The following is an example image of the labeling job. The labeler can draw bounding boxes of the targets with the selected labels indicated by different colors. We used three labels on the images: rooftop, rooftop-panel, and panel to signify rooftops without solar panels, rooftops with solar panels, and just solar panels, respectively.
When the labeling job is complete, an output.manifest file is generated and stored in the S3 output location that you specified when creating the labeling job. The following code is an example of one image labeling output in the manifest file:
The output manifest file is what we need for the Amazon Rekognition training job. In the next section, we provide step-by-step instructions to create a high-performance ML model to detect objects of interest.
Use Amazon Rekognition to train the model with custom labels
We now create a project for a custom object detection model, and provide the labeled images to Rekognition Custom Labels to train the model.
- On the Amazon Rekognition console, choose Use Custom Labels in the navigation pane.
- In the navigation pane, choose Projects.
- Choose Create project.
- For Project name, enter a unique name.
- Choose Create project.
Next, we create a dataset for the training job.
- In the navigation pane, choose Datasets.
- Create a dataset based on the manifest file generated by the Ground Truth labeling job.
We’re now ready to train a new model.
- Select the project you created and choose Train new model.
- Choose the training dataset you created and choose the test dataset.
- Choose Train to start training the model.
You can create a new test dataset or split the training dataset to use 20% of the training data as the test dataset and the remaining 80% as the training dataset. However, if you split the training dataset, the training and test datasets are randomly selected from the whole dataset every time you train a new model. In this example, we create a separate test dataset to evaluate the trained models.
We collected an additional 50 satellite images and labeled them using Ground Truth. We then used the output manifest file of this labeling job to create the test dataset.
This allows us to compare the evaluation metrics of different versions of the model that are trained based on different input datasets. The first training dataset consists of 160 images; the test dataset has 50 images.
When the model training process is complete, we can access the evaluation metrics on the Evaluate tab on the model page. Our training job was able to achieve an F1 score of 0.934. The model evaluation metrics are reasonably good considering the number of training images we used and the number of images used for validating the model.
Although the model evaluation metrics are reasonable, it’s important to understand which images the model incorrectly labels, so as to further fine-tune the model’s performance to make it more robust to handle real-world challenges.
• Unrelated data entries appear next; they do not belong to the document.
/-- The HEM (13). Voltages in volts, charge in coulombs, energy in joules, times in ns of `clock`. For an SC source `q`
is the charge count; for an LI source `soc`, `v1`, `p` are the filter's state (R427). `counted` integrates the current
without clamping, for learning and calibration; `fresh` says that a restore has ended the 30 % derating (R434, R448);
`taperAt`, `disAt` count samples of 1 ms; `calRef` that the last calibration request was refused; `stall` counts the edges
for which no ceiling is written after a management plane reset (R33); `calCapAt` is the stamp of the first ceiling that a
calibration's cap bounds (R445); `low` that E_g is at or below the reserve (R436), as it is before the first sample. -/
structure Hem where
  vraw     : BitVec 16
  iraw     : BitVec 16
  traw     : BitVec 16
  seq      : Nat
  sampled  : Bool
  sampleAt : Nat
  q        : Rat
  bank     : Rat
  r0       : Rat
  r1       : Rat
  tau      : Rat
  soc      : Rat
  v1       : Rat
  p00      : Rat
  p01      : Rat
  p11      : Rat
  eq       : Rat
  ev       : Rat
  eg       : Rat
  counted  : Rat
  second   : Second
  restSecs : Nat
  restDone : Bool
  atRest   : Bool
  restAge  : Nat
  restAt   : Nat
  restored : Bool
  fresh    : Bool
  learnedSrc : Nat
  learnCnt : Nat
  learnTotal : Nat
  everLearned : Bool
  reject   : Nat
  restoreRes : Nat
  open_    : Option RestPoint
  bad      : Nat
  steps    : List Rat
  lastI    : Rat
  lastV    : Rat
  railRun  : Nat
  goodRun  : Nat
  fault    : Bool
  emptyRun : Nat
  taperAt  : Option Nat
  fullDone : Bool
  disagree : Bool
  disAt    : Nat
  disMin   : Rat
  disMax   : Rat
  staleLearn : Bool
  low      : Bool
  cal      : Nat
  calRef   : Bool
  calWhy   : Nat
  calFull  : Bool
  calCapAt : Option Nat
  calWt    : Bool
  calFrom  : Option RestPoint
  disch    : Bool
  ship     : Nat
  shipPin  : Bool
  shipFell : Bool
  cleanSeen : Bool
  chg      : Bool
  dumpPower : Nat
  calDirtyMax : Nat
  vdiv     : Nat
  ceil     : Nat
  stamp    : Nat
  stall    : Nat
deriving DecidableEq, Repr

/-! ### What commands carry from outside -/

/-- The holder of a drive's reservation as a Reservation Report shows it: its key, and the two words of its Host Identifier
(R404). -/
structure Holder where
  key  : Word
  pair : Word
  die  : Word
deriving DecidableEq, Repr

/-- What an admin command of a drive answers (R402, R403, R416): CSTS.RDY with CFS clear, a failure (or CFS), the
identify data, the label block, a plain success, the number of queue pairs granted, a Reservation Report (its holder), a
Reservation Conflict, or SMART data. -/
inductive AdminAnswer where
  | rdy
  | failed
  | identCtrl (serial : List Byte) (vwc : Bool) (mdts : Nat) (writeZeroes dsm resv hostId128 : Bool) (mqes : Nat)
  | identNs (active fmtOk : Bool) (nsze : Nat) (piFmt : Nat) (piOk piFirst ptpl writeExcl : Bool)
  | label_ (bytes : List Byte)
  | ok
  | queues (granted : Nat)
  | report (holder : Option Holder)
  | conflict
  | smart (warning used : Nat)
deriving DecidableEq, Repr

/-- A stripe descriptor read back from the vault (R323, R356): the stripe's key and, for each of its live intents, the JSEQ,
the dirty blocks, the zero blocks and the survivors, by block number within the stripe. -/
structure DescFind where
  stripe  : Nat
  intents : List (Nat × List Nat × List Nat × List Nat)
deriving DecidableEq, Repr

/-- What a vault header says of its epoch (R354). -/
structure VaultHead where
  epoch    : Nat
  state    : Nat
  half     : Nat
  arrayId  : Word
  claim    : Word
  dumpTick : Nat
  jseqLast : Nat
  bytes    : Nat
deriving DecidableEq, Repr

/-- A vault epoch as it was read back (R354, R357): the header copies found of it on the drives, 128 bytes each, how long its dump
took, the journal records from tail to head (none: a missing record), and the descriptors that were read. -/
structure VaultFind where
  headers  : List (List Byte)
  timeUs   : Nat
  journal  : List (Option JRec)
  descs    : List DescFind
deriving DecidableEq, Repr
In the next section, we describe the process of evaluating the images that have inaccurate labels and retraining the model to achieve better performance.
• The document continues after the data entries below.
-- ==== Sys2Proof/Machine/Ops.lean ====
section
/-! DEFINITION. Named operations over tables, memory, bytes, lists, events and outputs, and the conditions under which
the planes act. -/

namespace Sys2Proof.Machine

open Sys2Proof

/-! ### Sparse tables -/

/-- The entry of a table at a key. -/
def tabFind {α : Type} (t : Tab α) (k : Nat) : Option α :=
  match t with
  | [] => none
  | (i, v) :: r => if i = k then some v else tabFind r k

/-- A table read with its default. -/
def tabGet {α : Type} (d : α) (t : Tab α) (k : Nat) : α := (tabFind t k).getD d

/-- A table without the entry at a key. -/
def tabErase {α : Type} (t : Tab α) (k : Nat) : Tab α :=
  match t with
  | [] => []
  | (i, v) :: r => if i = k then r else (i, v) :: tabErase r k

/-- A table with an entry put at its place in key order. -/
def tabInsert {α : Type} (t : Tab α) (k : Nat) (v : α) : Tab α :=
  match t with
  | [] => [(k, v)]
  | (i, w) :: r => if k < i then (k, v) :: (i, w) :: r else if k = i then (k, v) :: r else (i, w) :: tabInsert r k v

/-- A table write in canonical form: writing the default removes the entry. -/
def tabPut {α : Type} [DecidableEq α] (d : α) (t : Tab α) (k : Nat) (v : α) : Tab α :=
  if v = d then tabErase t k else tabInsert t k v

/-- Every entry changed by a function of its key and value. -/
def tabMap {α : Type} (f : Nat → α → α) (t : Tab α) : Tab α := t.map fun p => (p.1, f p.1 p.2)

/-- The canonical order of a table's keys: strictly rising. -/
def tabSorted {α : Type} (t : Tab α) : Bool :=
  match t with
  | [] => true
  | [_] => true
  | (i, _) :: (j, w) :: r => decide (i < j) && tabSorted ((j, w) :: r)

/-! ### HBM bytes (06) -/

/-- A byte of HBM: one that nothing has written reads as zero. -/
def memRead (m : Memory) (a : Nat) : Byte := tabGet 0 m a

/-- A byte written to HBM. -/
def memWrite (m : Memory) (a : Nat) (b : Byte) : Memory := tabPut 0 m a b

/-- Consecutive bytes read from HBM. -/
def memReadN (m : Memory) (a : Nat) : Nat → List Byte
  | 0 => []
  | n + 1 => memRead m a :: memReadN m (a + 1) n

/-- Consecutive bytes written to HBM. -/
def memWriteN (m : Memory) (a : Nat) : List Byte → Memory
  | [] => m
  | b :: r => memWriteN (memWrite m a b) (a + 1) r

/-- The canonical form of the memory: addresses rising, no cell zero. -/
def Memory.wf (m : Memory) : Bool := tabSorted m && m.all fun c => decide (c.2 ≠ 0)

/-! ### Bytes and fields (R8, R128: little-endian) -/

/-- The first n bytes of a number, lowest first. -/
def leBytes : Nat → Nat → List Byte
  | 0, _ => []
  | n + 1, w => BitVec.ofNat 8 w :: leBytes n (w / 256)

/-- The number that little-endian bytes spell. -/
def leNat : List Byte → Nat
  | [] => 0
  | b :: r => b.toNat + 256 * leNat r

/-- The number that big-endian bytes spell (R45). -/
def beNat (bs : List Byte) : Nat := bs.foldl (fun a b => 256 * a + b.toNat) 0

/-- The first n bytes of a list, padded with zeros. -/
def takePad : Nat → List Byte → List Byte
  | 0, _ => []
  | n + 1, [] => 0 :: takePad n []
  | n + 1, b :: r => b :: takePad n r

/-- n bytes at an offset, padded with zeros. -/
def slice (bs : List Byte) (off n : Nat) : List Byte := takePad n (bs.drop off)

/-- A little-endian field of n bytes at an offset. -/
def field (bs : List Byte) (off n : Nat) : Nat := leNat (slice bs off n)

/-- A 64-bit field at an offset. -/
def fieldW (bs : List Byte) (off : Nat) : Word := BitVec.ofNat 64 (field bs off 8)

/-- The bytes of ASCII text. -/
def ascii (t : String) : List Byte := t.toList.map fun c => BitVec.ofNat 8 c.toNat

/-- n zero bytes. -/
def zeros (n : Nat) : List Byte := List.replicate n 0

/-- Bits [lo + n - 1 : lo] of a register value, as a number. -/
def bits (w : Word) (lo n : Nat) : Nat := w.toNat / 2 ^ lo % 2 ^ n

/-- One bit of a register value. -/
def bit (w : Word) (n : Nat) : Bool := w.getLsbD n

/-- A field value placed at bit lo. -/
def put (v lo : Nat) : Word := BitVec.ofNat 64 (v * 2 ^ lo)

/-- A flag placed at bit lo. -/
def putB (b : Bool) (lo : Nat) : Word := if b then BitVec.ofNat 64 (2 ^ lo) else 0

/-- A number held below a maximum (a saturating field). -/
def sat (mx v : Nat) : Nat := min mx v

/-! ### Lists -/

/-- A list with position n changed by a function (unchanged when n is outside it). -/
def modAt {α : Type} (l : List α) (n : Nat) (f : α → α) : List α := l.modify n f

/-- A list element with a default. -/
def nth {α : Type} (d : α) (l : List α) (n : Nat) : α := l.getD n d

/-- A sum over a list. -/
def sumBy {α : Type} (f : α → Nat) (l : List α) : Nat := l.foldl (fun a x => a + f x) 0

/-- The greatest of a list of numbers (0 when empty). -/
def maxBy {α : Type} (f : α → Nat) (l : List α) : Nat := l.foldl (fun a x => max a (f x)) 0

/-- The element with the least key, the earlier one on a tie. -/
def leastBy {α : Type} (lt : α → α → Bool) : List α → Option α
  | [] => none
  | x :: r =>
    match leastBy lt r with
    | none => some x
    | some y => if lt y x then some y else some x

/-- An element put into a sorted list, behind its equals. -/
def insertBy {α : Type} (le : α → α → Bool) (x : α) : List α → List α
  | [] => [x]
  | y :: r => if le y x then y :: insertBy le x r else x :: y :: r

/-- A list sorted, equals in their order. -/
def sortBy {α : Type} (le : α → α → Bool) (l : List α) : List α := l.foldl (fun a x => insertBy le x a) []

/-- The number of distinct elements. -/
def distinct (l : List Nat) : Nat := l.eraseDups.length

/-- A list without repeats with an element added at the end. -/
def addOnce (l : List Nat) (x : Nat) : List Nat := if l.contains x then l else l ++ [x]

/-- Ceiling division. -/
def ceilDiv (a b : Nat) : Nat := (a + b - 1) / b

/-! ### Outputs and free values -/

/-- The payload bytes of a frame (R455, R464, R478). -/
def Frame.bytes : Frame → Nat
  | .hello _ _ _ _ ds _ => 40 + 8 * ds.length
  | .input _ (.data _ _ bs pi) => 64 + bs.length + pi.length
  | .input _ _ => 64
  | .jrec (.ledger _) => 128
  | .jrec _ => 64
  | .page _ _ _ d p => 16 + d.length + p.length
  | .dinput _ _ d => 16 + d.length
  | .digest _ _ _ _ _ _ js => 48 + 8 * js.length
  | .ack _ _ _ => 24
  | .base (.ledger _) => 128
  | .base _ => 64
  | .basePage _ _ _ d p => 16 + d.length + p.length
  | .baseDone => 0
  | .mismatch _ => 8
  | .drop => 0
  | .handover _ => 8
  | .liveImg _ _ => 16

/-- The payload flits that a frame takes: 240 bytes each, behind a 16-byte header (R452, R455). -/
def Frame.flits (f : Frame) : Nat := ceilDiv (16 + f.bytes) 240

/-- The bytes of a frame that the mirror budget is charged: journal records, pages, destage inputs and base content with their
headers (R456). -/
def Frame.charge (f : Frame) : Nat :=
  match f with
  | .jrec _ => 16 + f.bytes
  | .page _ _ _ _ _ => 16 + f.bytes
  | .dinput _ _ _ => 16 + f.bytes
  | .base _ => 16 + f.bytes
  | .basePage _ _ _ _ _ => 16 + f.bytes
  | _ => 0

/-- A frame sent in payload flits: numbered modulo 1,024, the last 1,024 kept (R452, R453). -/
def sendFlits (f : Frame) (l : Link) : Link :=
  let all := l.txKeep ++ (List.range f.flits).map fun i => (l.txSeq + i) % 1024
  { l with
    txSeq := (l.txSeq + f.flits) % 1024, txKeep := all.drop (all.length - 1024), sent := l.sent + f.flits
    charged := l.charged + f.charge }

/-- What the block sends out; a frame goes to the partner in payload flits. -/
def emit (o : Output) (s : State) : State :=
  match o with
  | .frame _ f => { s with out := s.out ++ [o], pair := { s.pair with link := sendFlits f s.pair.link } }
  | _ => { s with out := s.out ++ [o] }

/-- Several outputs in order. -/
def emits (os : List Output) (s : State) : State := os.foldl (fun t o => emit o t) s

/-- A free value drawn: the value and the state with the counter advanced. -/
def drawFree (s : State) : Word × State := (Config.freeWord s.free, { s with free := s.free + 1 })

/-! ### Events (R506, R573) -/

/-- The EVNT entry of a masked source (R60). -/
def EvntEnt.masked : EvntEnt := { func := 0, vector := 0, toMsix := false, toMgmt := false, coal := 0 }

/-- The routing in force for a source: until the first image of a reset runs, management only (R573). -/
def route (s : State) (src : Nat) : EvntEnt :=
  if s.loader.rwlOpen then { func := 0, vector := 0, toMsix := false, toMgmt := true, coal := 0 }
  else
    match s.image with
    | none => { func := 0, vector := 0, toMsix := false, toMgmt := true, coal := 0 }
    | some im => tabGet EvntEnt.masked im.evnt src

/-- A pending mark after one more raise in tick `t` (R506). -/
def pendAdd (t : Nat) : Option Pend → Pend
  | none => { count := 1, tick := t }
  | some p => { p with count := sat 65535 (p.count + 1) }

/-- The raise of a source: its status bit, and its pending marks at the destinations of its EVNT entry (R506). -/
def raiseIn (e : EvntEnt) (t src : Nat) (ev : Events) : Events where
  stat := tabPut false ev.stat src true
  mask := ev.mask
  pendMsix := if e.toMsix then tabInsert ev.pendMsix src (pendAdd t (tabFind ev.pendMsix src)) else ev.pendMsix
  pendMgmt := if e.toMgmt then tabInsert ev.pendMgmt src (pendAdd t (tabFind ev.pendMgmt src)) else ev.pendMgmt
  lastMsg := ev.lastMsg
  log := ev.log
  written := ev.written
  logBase := ev.logBase
  logSel := ev.logSel
  logData := ev.logData

/-- What the HEM observes of the cache's events, whatever their routing (R445, R447). -/
def hemObserve (src : Nat) (h : Hem) : Hem :=
  if src = 0xB00 then { h with calWt := true }
  else if src = 0xB01 then { h with calWt := false }
  else if src = 0xB0D ∧ h.ship = 1 then { h with cleanSeen := true }
  else h

/-- An event source is raised (R30, R31, R506). -/
def raise (src : Nat) (s : State) : State :=
  { s with events := raiseIn (route s src) s.drone.count src s.events, hem := hemObserve src s.hem }

/-- A source raised when a condition holds. -/
def raiseIf (c : Bool) (src : Nat) (s : State) : State := if c then raise src s else s

/-! ### When the planes act -/

/-- The management plane runs: not in device reset, and past the boot ROM (R550, R551). -/
def mgmtUp (s : State) : Bool := s.boot == .up

/-- An image structures the control and data planes and neither plane has halted (R349, R499, R556, R561). -/
def serving (s : State) : Bool := s.boot == .up && s.image.isSome && !s.halted && s.loader.state != .apply

/-- The unit is fence holder in this tick: the sampled copy shows SOLO or ACTIVE and a claim no lower than any seen
(R139). -/
def fenceHolder (s : State) : Bool :=
  (s.sampled.claim.unit == .solo || s.sampled.claim.unit == .active) &&
    decide (s.pair.high.toNat ≤ s.sampled.claim.claim.toNat)

/-- A dump is running or has ended (R348). -/
def dumping (s : State) : Bool := s.cache.vault.dump != .none_

/-- The port (0 or 1) of a function index (R52). -/
def portOf (f : Nat) : Nat := f / 128

/-- The function index names a PF. -/
def isPf (f : Nat) : Bool := f == 0 || f == 128

/-- The RING entry of a function in the running image, zero where there is none (R52). -/
def ringEnt (s : State) (f : Nat) : RingEnt :=
  match s.image with
  | none => { firstGroup := 0, groups := 0, cseraiShare := 0, vectors := 0 }
  | some im => tabGet { firstGroup := 0, groups := 0, cseraiShare := 0, vectors := 0 } im.ring f

/-- The function that owns a ring group (R141). -/
def groupOwner (s : State) (g : Nat) : Option Nat :=
  match s.image with
  | none => none
  | some im => (im.ring.find? fun p => p.2.firstGroup ≤ g && g < p.2.firstGroup + p.2.groups).map (·.1)

/-- The function's BAR0 answers in the blocks beyond GLB and MGW: the port's link is up and an image runs (R73). -/
def barOpen (s : State) (f : Nat) : Bool :=
  serving s && (nth false s.pins.hpPerst (portOf f))

/-- The function's registers read: as for `barOpen`, and also in a unit that has halted, whose management plane runs on and
whose status registers say that it stopped (R349, R499, R556). -/
def barSeen (s : State) (f : Nat) : Bool :=
  s.boot == .up && s.image.isSome && s.loader.state != .apply && nth false s.pins.hpPerst (portOf f)

/-- The function's view of GLB answers, with or without an image (R3, R69, R73, R142): configuration ready and the port out of
reset. -/
def glbOpen (s : State) (f : Nat) : Bool := mgmtUp s && nth false s.pins.hpPerst (portOf f)

/-- The PF's BAR0 answers in GLB and MGW (R73): configuration ready and the port out of reset. -/
def pfOpen (s : State) (f : Nat) : Bool := mgmtUp s && isPf f && nth false s.pins.hpPerst (portOf f)

/-- The PF's BAR0 answers in every block. -/
def pfFull (s : State) (f : Nat) : Bool := isPf f && barOpen s f

/-- The PF reaches the registers of the management plane, the event unit and the selections of what is read (R21, R556). -/
def pfSeen (s : State) (f : Nat) : Bool := isPf f && barSeen s f

/-- A tick's length in ns (R85); 1 µs until an image runs (R573). -/
def tickNs (s : State) : Nat :=
  match s.image with
  | none => 1000
  | some im => 500 * 2 ^ im.geom.tickSel

/-- Core cycles per tick (R85). -/
def tickCycles (s : State) : Nat := tickNs s * 5 / 4

/-- Ticks in a number of milliseconds, rounded up. -/
def msTicks (s : State) (ms : Nat) : Nat := ceilDiv (ms * 1000000) (tickNs s)

end Sys2Proof.Machine
end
Fine-tune the trained model
Evaluating incorrect labels inferred by the trained model is a crucial step to further fine-tune the model. To check the detailed test results, we can choose the training job and choose View test results to evaluate the images that the model inaccurately labeled. Evaluating the model performance on test data can help you identify any potential labeling or data source-related issues. For example, the following test image shows an example of false-positive labeling of a rooftop.
As you can determine from the preceding image, the identified rooftop is correct—it’s the rooftop of a smaller home built on the property. Based on the source image name, we can go back to the dataset to check the labels. We can do this via the Amazon Rekognition console. In the following screenshot, we can determine that the source image wasn’t labeled correctly. The labeler missed labeling that rooftop.
To correct the labeling issue, we don’t need to rerun the Ground Truth job or run an adjustment job on the whole dataset. We can easily verify or adjust individual images via the Rekognition Custom Labels console.
- On the dataset page, choose Start labeling.
- Select the image file that needs adjustment and choose Draw bounding box.
On the labeling page, we can draw or update the bounding boxes on this image.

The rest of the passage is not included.